+++ EXERCISE MATERIAL +++

/-! ## Payload -/

/-- What storing a payload byte writes (R165). -/
theorem storePayload_eq (b : Byte) (s : State) :
    storePayload b s = { s with
      fifo := if s.packet.command = 0x04#8 then ringEnqueue s.config.stageOnChecksum b s.fifo else s.fifo
      printInstruction :=
        if s.packet.command = 0x02#8 then s.printInstruction.put s.packet.dataIndex b else s.printInstruction } := by
  simp only [← classify_eq_data, ← classify_eq_print]
  obtain ⟨hc, e⟩ | ⟨hc, e⟩ | ⟨data, print, e⟩ := storePayload_cases b s <;> rw [e]
  · simp [hc, State.withFifo]
  · simp [hc, State.withPrintInstruction]
  · simp [data, print]

/-- What the end of a payload byte writes: the sum, the index, the store of the command, and the next transfer (R165). -/
theorem payloadDone_eq (s : State) :
    payloadDone s = { s with
      packet := { s.packet with
        computedChecksum := s.packet.computedChecksum + zext16 (rxByte s.shifter)
        dataIndex := s.packet.dataIndex + 1#16
        pstate := if s.packet.dataIndex + 1#16 = s.packet.dataLength then .checksum else .payload }
      shifter :=
        if s.packet.dataIndex + 1#16 = s.packet.dataLength then beginTransfer .wordLE 0#16 s.shifter
        else beginTransfer .byte 0#16 s.shifter
      fifo :=
        if s.packet.command = 0x04#8 then ringEnqueue s.config.stageOnChecksum (rxByte s.shifter) s.fifo else s.fifo
      printInstruction :=
        if s.packet.command = 0x02#8 then s.printInstruction.put s.packet.dataIndex (rxByte s.shifter)
        else s.printInstruction } := by
  obtain ⟨last, e⟩ | ⟨more, e⟩ := payloadDone_cases s <;> rw [e, payloadTaken, storePayload_eq]
  · simp only [if_pos last]
    rfl
  · simp only [if_neg more]
    rfl

/-- A byte for which there is room enters the FIFO (20_memory.md R74). -/
theorem ringEnqueue_of_room (stage : Bool) (b : Byte) {f : Fifo}
    (room : f.committed.length + f.staged.length < f.cap) :
    ringEnqueue stage b f =
      if stage then { f with staged := f.staged ++ [b] } else { f with committed := f.committed ++ [b] } :=
  if_neg (Nat.not_le.2 room)

/-- A byte for which there is no room is dropped (R74). -/
theorem ringEnqueue_of_full (stage : Bool) (b : Byte) {f : Fifo}
    (full : ¬ f.committed.length + f.staged.length < f.cap) : ringEnqueue stage b f = f :=
  if_pos (Nat.not_lt.1 full)

/-- Settles O39: `PayloadDone` on the completed byte, then the cases of the room in the FIFO and of the index. -/
theorem payloadEdgeStoresAndSumsTheByte : Obligations.PayloadEdgeStoresAndSumsTheByte := by
  intro d s hr hd h
  dsimp only
  rw [exec_onEdge_lastBit d hr hd h, transferDone, payloadDone_eq]
  refine ⟨_, rfl, rfl, rfl, fun data room on => ?_, fun data room off => ?_, fun other => ?_, fun print i => ?_,
    fun print i => ?_, fun print i => ?_, fun print i => ?_, fun other => ?_, rfl, rfl, rfl, rfl, rfl, rfl, ?_⟩
  · exact (if_pos data).trans ((ringEnqueue_of_room _ _ room).trans (if_pos on))
  · exact (if_pos data).trans ((ringEnqueue_of_room _ _ room).trans (if_neg (ne_true_of_eq_false off)))
  · obtain nodata | full := other
    · exact if_neg nodata
    · exact (congrArg (ite _ · s.fifo) (ringEnqueue_of_full _ _ full)).trans (ite_self _)
  · exact (if_pos print).trans (if_pos i)
  · exact (if_pos print).trans (congrArg (PrintInstruction.put · _ _) i)
  · exact (if_pos print).trans (congrArg (PrintInstruction.put · _ _) i)
  · exact (if_pos print).trans (congrArg (PrintInstruction.put · _ _) i)
  · obtain noprint | high := other
    · exact if_neg noprint
    · have kept := PrintInstruction.put_of_ge (BitVec.not_lt.2 high)
      exact (congrArg (ite _ · s.printInstruction) (kept _ _)).trans (ite_self _)
  · exact congrArg Result.level ((apply_ite Shifter.sout _ _ _).trans (ite_self _))

/-! ## Checksum -/

/-- Folding in the header adds its four bytes (R168, R171). -/
theorem foldHeader_eq (p : Packet) :
    foldHeader p = p.computedChecksum + headerSum p.command p.compression p.dataLength := by
  simp only [foldHeader, headerSum, BitVec.add_assoc]
  rfl

/-- The sequencer that the pre-dummy action starts from (R168). -/
theorem comparedSeq_eq (s : State) :
    comparedSeq s =
      { s.seq with status := comparedStatus s (foldHeader s.packet) (rxWord s.shifter) } := by
  unfold comparedSeq comparedStatus
  simp only [Bool.and_eq_true, Bool.not_eq_true', sumsAgree, beq_eq_false_iff_ne, summedPacket]
  split <;> rfl

/-- Settles O40: `ChecksumDone` on the completed word. -/
theorem checksumEdgeComparesAndArmsTheDummy : Obligations.ChecksumEdgeComparesAndArmsTheDummy := by
  intro d s hr hd h
  dsimp only
  rw [exec_onEdge_lastBit d hr hd h, transferDone, checksumDone_eq, statusWordOf_eq, checksumSeq, comparedSeq_eq,
    summedPacket, foldHeader_eq]
  rfl

/-! ## Dummy -/

/-- The staging gate as the statements write it (R170). -/
theorem settleStaged_eq (cfg : Config) (p : Packet) (f : Fifo) :
    settleStaged cfg p f =
      if cfg.stageOnChecksum = true then
        { f with
          committed := if p.computedChecksum = p.receivedChecksum then f.committed ++ f.staged else f.committed
          staged := [] }
      else f := by
  obtain ⟨off, e⟩ | ⟨on, agree, e⟩ | ⟨on, differ, e⟩ := settleStaged_cases cfg p f <;> rw [e]
  · simp [off]
  · simp [on, beq_iff_eq.1 agree]
  · simp [on, beq_eq_false_iff_ne.1 differ]

/-- Settles O41: `DummyDone` without a cancellation reset. -/
theorem dummyEdgeCompletesThePacket : Obligations.DummyEdgeCompletesThePacket := by
  intro d s hr hd h hc
  rw [exec_onEdge_lastBit d hr hd h, ← settleStaged_eq s.config s.packet s.fifo]
  obtain ⟨_, e⟩ | ⟨hb, _⟩ := dummyDone_cases (transferComplete .dummy d s)
  · rw [transferDone, e]
    rfl
  · exact absurd ((classify_eq_break _).1 hb) hc

end Sys2Proof.Machine
end

section
/-! The two sums of a well-formed frame (spec/42_packet_fsm.md R171, R172): what the engine has summed when the checksum starts,
for each way a command takes its payload, and what the checksum and the Dummy make of it. -/

namespace Sys2Proof.Machine
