-- ==== Sys2Proof/Machine/Flags.lean ====
section
/-! DEFINITION. The twelve STATUS flags and what a word written to STATUS does to them
(10_state.md R27, 41_status_commands.md R160). -/

namespace Sys2Proof.Machine

/-- The flags of STATUS (R27, R28). -/
inductive Flag where
  | halt | broke | sstep | intrOnBreak
  | sig (n : Fin 8)
deriving DecidableEq, Repr

/-- The bit of each flag in the stored word, by the table `STATUS_FLAG_BIT` (R27). -/
def flagBit (b : FlagBits) (f : Flag) : Nat :=
  match f with
  | .halt => b.halt
  | .broke => b.broke
  | .sstep => b.sstep
  | .intrOnBreak => b.intrOnBreak
  | .sig n => b.sig.get n

/-- The word with the one bit of flag `f`. -/
def flagMask (b : FlagBits) (f : Flag) : Word := BitVec.ofNat 32 (2 ^ flagBit b f)

/-- Flag `f` of the stored word `st` (R8: `flag(F)`). -/
def testFlag (b : FlagBits) (f : Flag) (st : Word) : Bool := st.getLsbD (flagBit b f)

/-- `setflag(F)` on the stored word (R8). -/
def setFlagIn (b : FlagBits) (f : Flag) (st : Word) : Word := st ||| flagMask b f

/-- `clrflag(F)` on the stored word (R8). -/
def clearFlagIn (b : FlagBits) (f : Flag) (st : Word) : Word := st &&& ~~~(flagMask b f)

/-- The flag a command clears, if it is a clear command of a flag (R161 to R185). -/
def clearedBy : Command → Option Flag
  | .clrHalt => some .halt
  | .clrBroke => some .broke
  | .clrSstep => some .sstep
  | .clrIntrBreak => some .intrOnBreak
  | .clrSig n => some (.sig n)
  | .setHalt | .clrIntr | .setIntr | .setSstep | .setIntrBreak | .setSig _ => none

/-- The flag a command sets, if it is a set command of a flag (R162 to R186). -/
def setBy : Command → Option Flag
  | .setHalt => some .halt
  | .setSstep => some .sstep
  | .setIntrBreak => some .intrOnBreak
  | .setSig n => some (.sig n)
  | .clrHalt | .clrBroke | .clrIntr | .setIntr | .clrSstep | .clrIntrBreak | .clrSig _ => none

/-- One command's part in the clear pass. -/
def clearStep (p : Config) (w : Word) (st : Word) (c : Command) : Word :=
  match clearedBy c with
  | some f => if c.present p.cmdBits w then clearFlagIn p.flagBits f st else st
  | none => st

/-- One command's part in the set pass. -/
def setStep (p : Config) (w : Word) (st : Word) (c : Command) : Word :=
  match setBy c with
  | some f => if c.present p.cmdBits w then setFlagIn p.flagBits f st else st
  | none => st

/-- Part (1) of R160: every flag whose clear command is present in `w` is cleared. -/
def clearPass (p : Config) (w st : Word) : Word := Command.all.foldl (clearStep p w) st

/-- Part (2) of R160: every flag whose set command is present in `w` is set. -/
def setPass (p : Config) (w st : Word) : Word := Command.all.foldl (setStep p w) st

/-- The write cleared HALT or BROKE in the sense of R190: the command is present (D17). -/
def clearsHaltOrBroke (b : CmdBits) (w : Word) : Bool :=
  Command.clrHalt.present b w || Command.clrBroke.present b w

/-- STATUS shows neither HALT nor BROKE: the coprocessor is running (R191). -/
def running (b : FlagBits) (st : Word) : Bool := !testFlag b .halt st && !testFlag b .broke st

end Sys2Proof.Machine
end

+++

One number makes up the answer: the number of lines among the entries that include the word "headerSum".

WRITTEN RESPONSE —
2